Moreover, the 2018 rule is more favorable to alimony payors, while the 2019 rule is more favorable to recipients. This could make it more difficult to come to a timely resolution. However, the divorced pair often saves more money overall under the 2018 rule.

How does the 2018 rule save the divorced pair more money?

Considered as a pair, the divorced couple will save money overall when the alimony payor is in a higher tax bracket than the recipient. Here’s an example:

If Spouse A pays $30,000 in alimony and is taxed at the 33-percent, the deduction saves Spouse A $9,900.

If Spouse B is taxed at the 15-percent rate, Spouse B pays $4,500 in taxes on the $30,000 alimony income.

Since Spouse A saved $9,900 and Spouse B only paid $4,500, the pair is better off by $5,400 overall.

Although Spouse A gets the immediate benefit of this, the benefit to Spouse B is that Spouse A may be able, for example, to contribute to non-mandatory child-related expenses. Spouse A may also be more likely to make the alimony payments regularly.

Under the 2019 rule, Spouse B will pay nothing to the IRS. In such a case, Spouse B may be more able to pay unexpected expenses.

What does the IRS consider alimony?

The IRS has a number of specific requirements for what it considers alimony.
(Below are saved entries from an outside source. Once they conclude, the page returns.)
/-- R219: MPERM_DATA_ARRIVE. A table that is no permutation takes 0xA9; with no room for it in the queue the wait goes on. -/
def execMpermDataArrive (op : Nat) (s : State) : Outcome State Fault Refusal :=
  .next <|
    let s := s.performOp op
    match s.ops.look op with
    | none => s
    | some o =>
      if o.kind ≠ .mperm then s
      else if !o.performedLanes then s.fetchOp op
      else match s.permWaiter o with
        | none => if s.images.any fun im => im.awaitsPerm op then s else s.eraseOp op
        | some E =>
          let l := o.lanes.headD ⟨0, 0, .global, [], 0, [], none⟩
          let vals := o.table
          if decide (l.space.bank = none) && s.anyPoison l.pas then (s.eraseOp op).stopCtx o.core o.ctx 0xE3 else
          if !E.permTurn s (permOk vals) then s
          else if vals = [] then match E with
            | .grp I => (s.eraseOp op).raise I.c I.g I.k 0x78 (maskOf [l.lane]) [(l.lane, l.va)] I.sp.pc false
            | .seq c cp _ => (s.eraseOp op).seqStop c cp 0x78
          else if !permOk vals then E.trap (s.eraseOp op) 0xA9
          else
            let k := s.core E.core
            let k := { k with mqueue := k.mqueue ++ [⟨s.serial, E.src, E.ctx, E.wg, E.rows, E.sup, .mperm vals⟩] }
            let s := { s.eraseOp op with serial := s.serial + 1 }.setCore E.core k
            match E with
            | .grp I => s.modGrp I.c I.g fun g => g.wake fun y => decide (y.wait = .mperm op)
            | .seq c cp q => s.setSeq c cp q.next

/-- R216: MCTL_PERFORM: MZERO, the table of an MPERM, MBAND. -/
def execMctlPerform (core : Nat) (s : State) : Outcome State Fault Refusal :=
  .next <| match s.matrixHead core with
    | some o =>
      let k := s.core core
      match o.kind with
      | .mzero a => s.setCore core ((k.setAcc a ((k.acc a).fill o.rows (List.range 32) fun _ _ => 0)).popMatrix o.op [] (s.clkOf core))
      | .mperm t => s.setCore core (({ k with perm := t }).popMatrix o.op [] (s.clkOf core))
      | .mbandW w g => s.setCore core ((k.setSlot w { k.slot w with scale := g }).popMatrix o.op [] (s.clkOf core))
      | .mbandA a g => s.setCore core ((k.setAcc a { k.acc a with scale := g }).popMatrix o.op [] (s.clkOf core))
      | _ => s
    | none => s

/-! ### MACC (R224 to R227) -/

/-- R226: registers of a column quarter in a format. -/
def maccRegs (f : Nat) : Nat := if f = 6 then 8 else if f = 7 ∨ f = 8 then 4 else 2

/-- R224: the format of a MACC. -/
def maccFmt (f : BitVec 4) : Option Fmt := if 6 ≤ f.toNat ∧ f.toNat ≤ 10 then floatFmt f.toNat else none

/-- R225: the tile of a MACC must carry the format and be large enough. -/
def maccTileOk (F : Fmt) (f : BitVec 4) (t : Tile) : Bool :=
  decide (t.fmt = f ∧ t.geom = 0 ∧ 1024 * (F.bits / 8) ≤ 256 * t.size.toNat)

/-- R224, R225: a tile variant. -/
def maccTile (m : Bool) (f : BitVec 4) (x : BitVec 7) (c : BitVec 4) (s : State) (go : Eng → Nat → Nat → State) :
    Outcome State Fault Refusal :=
  engine m [] s fun E => match maccFmt f with
    | none => E.trap s 0x02
    | some F => E.accTile s m c x.toNat (fun e => maccTileOk F f ((s.core E.core).tile e)) (go E)

/-- R225: ACC2T. -/
def execAcc2t (m : Bool) (f : BitVec 4) (u : BitVec 1) (x : BitVec 7) (c : BitVec 4) (s : State) : Outcome State Fault Refusal :=
  maccTile m f x c s fun E a e => E.accept s m [] [e] (.acc2t e a f (decide (u = 1)))

/-- R225: T2ACC. -/
def execT2acc (m : Bool) (f : BitVec 4) (x : BitVec 7) (c : BitVec 4) (s : State) : Outcome State Fault Refusal :=
  maccTile m f x c s fun E a e => E.accept s m [e] [] (.t2acc e a f)

/-- R226: the registers that row L of a column quarter gives. -/
def accWords (F : Fmt) (sat : Bool) (a : Acc) (q L : Nat) : List Word :=
  toWords ((List.range 8).flatMap fun e => toBytes (F.bits / 8) (F.rne sat (fw (a.get L (8 * q + e)))))

/-- R226: writes the registers of an ACC2V. -/
def Group.acc2v (g : Group) (k : Core) (mask : Mask) (f : BitVec 4) (u : BitVec 1) (q : BitVec 2) (x : BitVec 7) (a : Nat) : Group :=
  match maccFmt f with
  | none => g
  | some F => g.wrN x.toNat (maccRegs f.toNat) mask fun L => accWords F (decide (u = 1)) (k.acc a) q.toNat L

/-- R226, R227: the checks of a register variant. -/
def Iss.maccRegOps (I : Iss) (s : State) (f : BitVec 4) (x : BitVec 7) (c : BitVec 4) : Sum (BitVec 8) Nat :=
  let r := maccRegs f.toNat
  if maccFmt f = none ∨ 96 ≤ x.toNat ∨ x.toNat % r ≠ 0 then .inl 0x02
  else match I.gr.check false ((fromN x.toNat r).map fun y => (y, 1)) with
    | some k => .inl k
    | none => match (Eng.grp I).acc s c.toNat with
      | none => .inl 0x04
      | some a => .inr a

/-- R226: ACC2V: at once where nothing accepted before it is left, else when that is so. -/
def execAcc2v (m : Bool) (f : BitVec 4) (u : BitVec 1) (q : BitVec 2) (x : BitVec 7) (c : BitVec 4) (s : State) :
    Outcome State Fault Refusal :=
  onSplit s fun I => match I.maccRegOps s f x c with
    | .inl k => I.trap s k
    | .inr a =>
      if (s.core I.c).mqueue = [] then I.done s (I.gr.acc2v (s.core I.c) I.sp.mask f u q x a) 2 m
      else s.setGrp I.c I.g (((I.gr.tick (some I.k)).hold I.k (.acc2v s.serial f u q x a) m).settle)

/-- The split of a slot, or from 32 on the record of that place in the spill area. -/
def Group.splitAt (g : Group) (slot : Nat) : Option Split := if slot < 32 then g.slots.look slot else g.spill[slot - 32]?

/-- R226: ACC2V_COMPLETE. -/
def execAcc2vComplete (core grp slot : Nat) (s : State) : Outcome State Fault Refusal :=
  .next <| match s.grp core grp with
    | none => s
    | some g => match g.splitAt slot with
      | none => s
      | some sp => match sp.wait with
        | .acc2v upto f u q x a =>
          if (s.core core).halted || (s.core core).mqueue.any fun o => decide (o.op < upto) then s
          else s.setGrp core grp ((g.acc2v (s.core core) sp.mask f u q x a).wake fun y => decide (y = sp))
        | _ => s

/-- R226, R227: the eight elements that a lane's registers hold, widened to f32. -/
def regElems (F : Fmt) (ws : List Word) : List Word :=
  let bytes := fromWords ws
  let w := F.bits / 8
  (List.range 8).map fun e => wf32 (F.decode (ofBytes ((bytes.drop (w * e)).take w)))

/-- R227: V2ACC. -/
def execV2acc (m : Bool) (f : BitVec 4) (q : BitVec 2) (x : BitVec 7) (c : BitVec 4) (s : State) : Outcome State Fault Refusal :=
  onSplit s fun I => match I.maccRegOps s f x c, maccFmt f with
    | .inl k, _ => I.trap s k
    | .inr _, none => I.trap s 0x02
    | .inr a, some F =>
      (Eng.grp I).accept s m [] []
        (.v2acc a q.toNat ((lanes I.sp.mask).map fun L => (L, regElems F (I.gr.rdN x.toNat (maccRegs f.toNat) L))))

/-- R225: the bytes that ACC2T writes. -/
def tileCells (F : Fmt) (sat : Bool) (at_ : Nat) (rows : Mask) (a : Acc) : List (Nat × Byte) :=
  let w := F.bits / 8
  (lanes rows).flatMap fun i => (List.range 32).flatMap fun c =>
    cellsOf (at_ + w * (32 * i + c)) w (F.rne sat (fw (a.get i c)))

/-- R225, R227: MACC_PERFORM. -/
def execMaccPerform (core : Nat) (s : State) : Outcome State Fault Refusal :=
  .next <| match s.matrixHead core with
    | some o =>
      let k := s.core core
      match o.kind with
      | .acc2t e a f sat =>
        let F := (maccFmt f).getD f32
        s.setCore core ((k.lsWrite (tileCells F sat (k.tileAt e) o.rows (k.acc a))).popMatrix o.op [e] (s.clkOf core))
      | .t2acc e a f =>
        let F := (maccFmt f).getD f32
        let w := F.bits / 8
        let at_ := k.tileAt e
        let elem (i c : Nat) : Word := wf32 (F.decode (ofBytes ((fromN (at_ + w * (32 * i + c)) w).map fun b => k.ls.get 0 b)))
        s.setCore core ((k.setAcc a ((k.acc a).fill o.rows (List.range 32) elem)).popMatrix o.op [e] (s.clkOf core))
      | .v2acc a q rows =>
        let elem (i c : Nat) : Word := (SMap.get [] rows i).getD (c - 8 * q) 0
        s.setCore core ((k.setAcc a ((k.acc a).fill o.rows (fromN (8 * q) 8) elem)).popMatrix o.op [] (s.clkOf core))
      | _ => s
    | none => s

/-! ### MLDB (R220 to R223) -/

/-- R220, R201: a run of stream bytes in one place: its store, the virtual page and attribute word of global memory, and the bytes' addresses. -/
structure StreamPart where
  space : Space
  page : Option (Nat × BitVec 24)
  pas : List Nat
deriving Repr

/-- R220: a run of stream bytes: the kinds that it meets, with the address of the first byte in each, and where it lies. -/
def State.streamRefs (s : State) (core ctx wg va n : Nat) : List (Nat × Nat) × List StreamPart :=
  if va / 2 ^ 60 = 15 then
    let r := s.resolveLocal core wg va 1
    let last := (s.resolveLocal core wg (va + n - 1) 1).kinds
    let first := ((fromN va n).find? fun a => (s.resolveLocal core wg a 1).kinds ≠ []).getD va
    ((r.kinds ++ last).map fun k => (k, first), [⟨r.space, none, fromN (r.pas.headD 0) n⟩])
  else if va / 2 ^ 60 ≠ 0 then ([(4, va)], [])
  else
    let one (a : Nat) : List (Nat × Nat) :=
      let r := s.coreRes core ctx a reading
      (r.kinds.map fun k => (k, a)) ++ if r.kinds = [] ∧ formatOk r.leaf = false then [(2, a)] else []
    let part (a : Nat) : StreamPart :=
      let r := s.coreRes core ctx a reading
      let sp : Space := if leafBit r.leaf 8 then .window ((s.windowAt ctx a).getD 0) else if leafBit r.leaf 7 then .host else .global
      ⟨sp, some (pageOf a, BitVec.ofNat 24 r.leaf), fromN r.pa (min (va + n) ((pageOf a + 1) * 65536) - a)⟩
    ((pagesOf va n).flatMap one, (pagesOf va n).map part)

/-- R221: popcount of the presence mask, and the units of a B format. -/
def presentUnits (x : Nat) : List Nat := (List.range 80).filter fun u => leafBit x u
def unitsOf (b : Nat) : Nat := if b = 4 then 68 else if b = 5 then 80 else 64

/-- R222: an invalid header. -/
def headerBad (x : Nat) : Bool :=
  let b := x / 2 ^ 80 % 16
  decide (5 < b) || decide (x / 2 ^ 84 ≠ 0) || (presentUnits x).any fun u => decide (unitsOf b ≤ u)

/-- R221: the expanded image. -/
def expand (x : Nat) (body : List Byte) : SMap Byte :=
  ((presentUnits x).zipIdx.foldl (fun img p =>
    (List.range 32).foldl (fun img j => SMap.set 0 img (32 * p.1 + j) (body.getD (32 * p.2 + j) 0)) img) [])

/-- The result of a stream's read: own atomics in its way, poisoned data (R322), a failure with its cause and address, or the bytes. -/
inductive StreamRead where
  | held
  | poison
  | fail (cause : BitVec 8) (va : Nat)
  | ok (bytes : List Byte)
deriving Repr

/-- The sectors of a part that lies in memory. -/
def StreamPart.secs (x : StreamPart) : List Nat :=
  match x.space with
  | .loc _ | .window _ => []
  | _ => (runs (x.pas.map sectorOf)).eraseDups

/-- R201, R220: the bytes of a part as its store holds them, under the earlier stores of its issuer that are still on their way (R183). DESIGN CHOICE
(log 108): tile bytes that a queued ACC2T of the group has still to write are read as the bank holds them (R225). -/
def State.partBytes (s : State) (core ctx : Nat) (src : Source) (x : StreamPart) : List Byte :=
  let own := s.ownCells src x.space.bank
  let at_ (a : Nat) : Byte := match x.space with
    | .loc c => s.lsGet c ctx a
    | .window w => s.windowByte w a
    | _ => s.dieView (dieOf core) a
  x.pas.map fun a => (latest own a).getD (at_ a)

/-- R339: whether a byte of a part cannot be corrected. -/
def State.partBad (s : State) (core ctx : Nat) (x : StreamPart) (a : Nat) : Bool :=
  match x.space with
  | .loc c => s.locBad c ctx [a]
  | .window _ => false
  | _ => s.anyBad [a] || s.sramBad 2 (dieOf core) [a]

/-- R65, R346, R353: what a read of a run of stream bytes does on its way: the pages are loaded into the TLBs, shadows are rounded, and the lines and
tokens that the die lacks are asked for. -/
def State.openStream (s : State) (core ctx wg va n : Nat) : State :=
  let s := if va / 2 ^ 60 = 0 then s.loadTlbs core ctx va n else s
  let r := s.streamRefs core ctx wg va n
  if r.1 ≠ [] then s
  else r.2.foldl (fun s x => (s.roundSectors x.secs).fetchSecs core ctx false (fun _ => x.page) x.secs) s

/-- R220: a run of stream bytes at die scope; the lowest cause that it meets. -/
def State.readStream (s : State) (core ctx wg : Nat) (src : Source) (va n : Nat) : StreamRead :=
  let r := s.streamRefs core ctx wg va n
  match leastBy (fun p : Nat × Nat => p.1) ((alignKinds va 16).map (fun k => (k, va)) ++ r.1) with
  | some (k, a) => .fail (BitVec.ofNat 8 (0x45 + 8 * k)) a
  | none =>
    let flat := r.2.flatMap fun x => x.pas.map fun a => (x, a)
    if r.2.any fun x => s.ownAtomic src x.space.bank x.pas then .held
    else if r.2.any fun x => x.space.bank.isNone && s.anyPoison x.pas then .poison
    else if (!s.badSectors.isEmpty || !s.badSram.isEmpty) && flat.any fun p => s.partBad core ctx p.1 p.2 then
      .fail 0x7D (va + ((flat.findIdx? fun p => s.partBad core ctx p.1 p.2).getD 0))
    else .ok (r.2.flatMap (s.partBytes core ctx src))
The payments must:

  • Be pursuant to a divorce or separation agreement or decree
  • Be made directly or on behalf of a spouse or ex-spouse
  • Be paid in cash or its equivalent
  • Include the recipient’s Social Security number

Also, the payments must not:

  • Be designated “not alimony”
  • Be classified as or deemed child support
  • Be to a spouse or ex-spouse living in the same household or filing jointly
  • Continue after the recipient’s death

The proper timing of your divorce depends on a number of factors beyond the tax treatment of alimony. You should work with your attorney to clarify your goals and time your divorce to maximize them.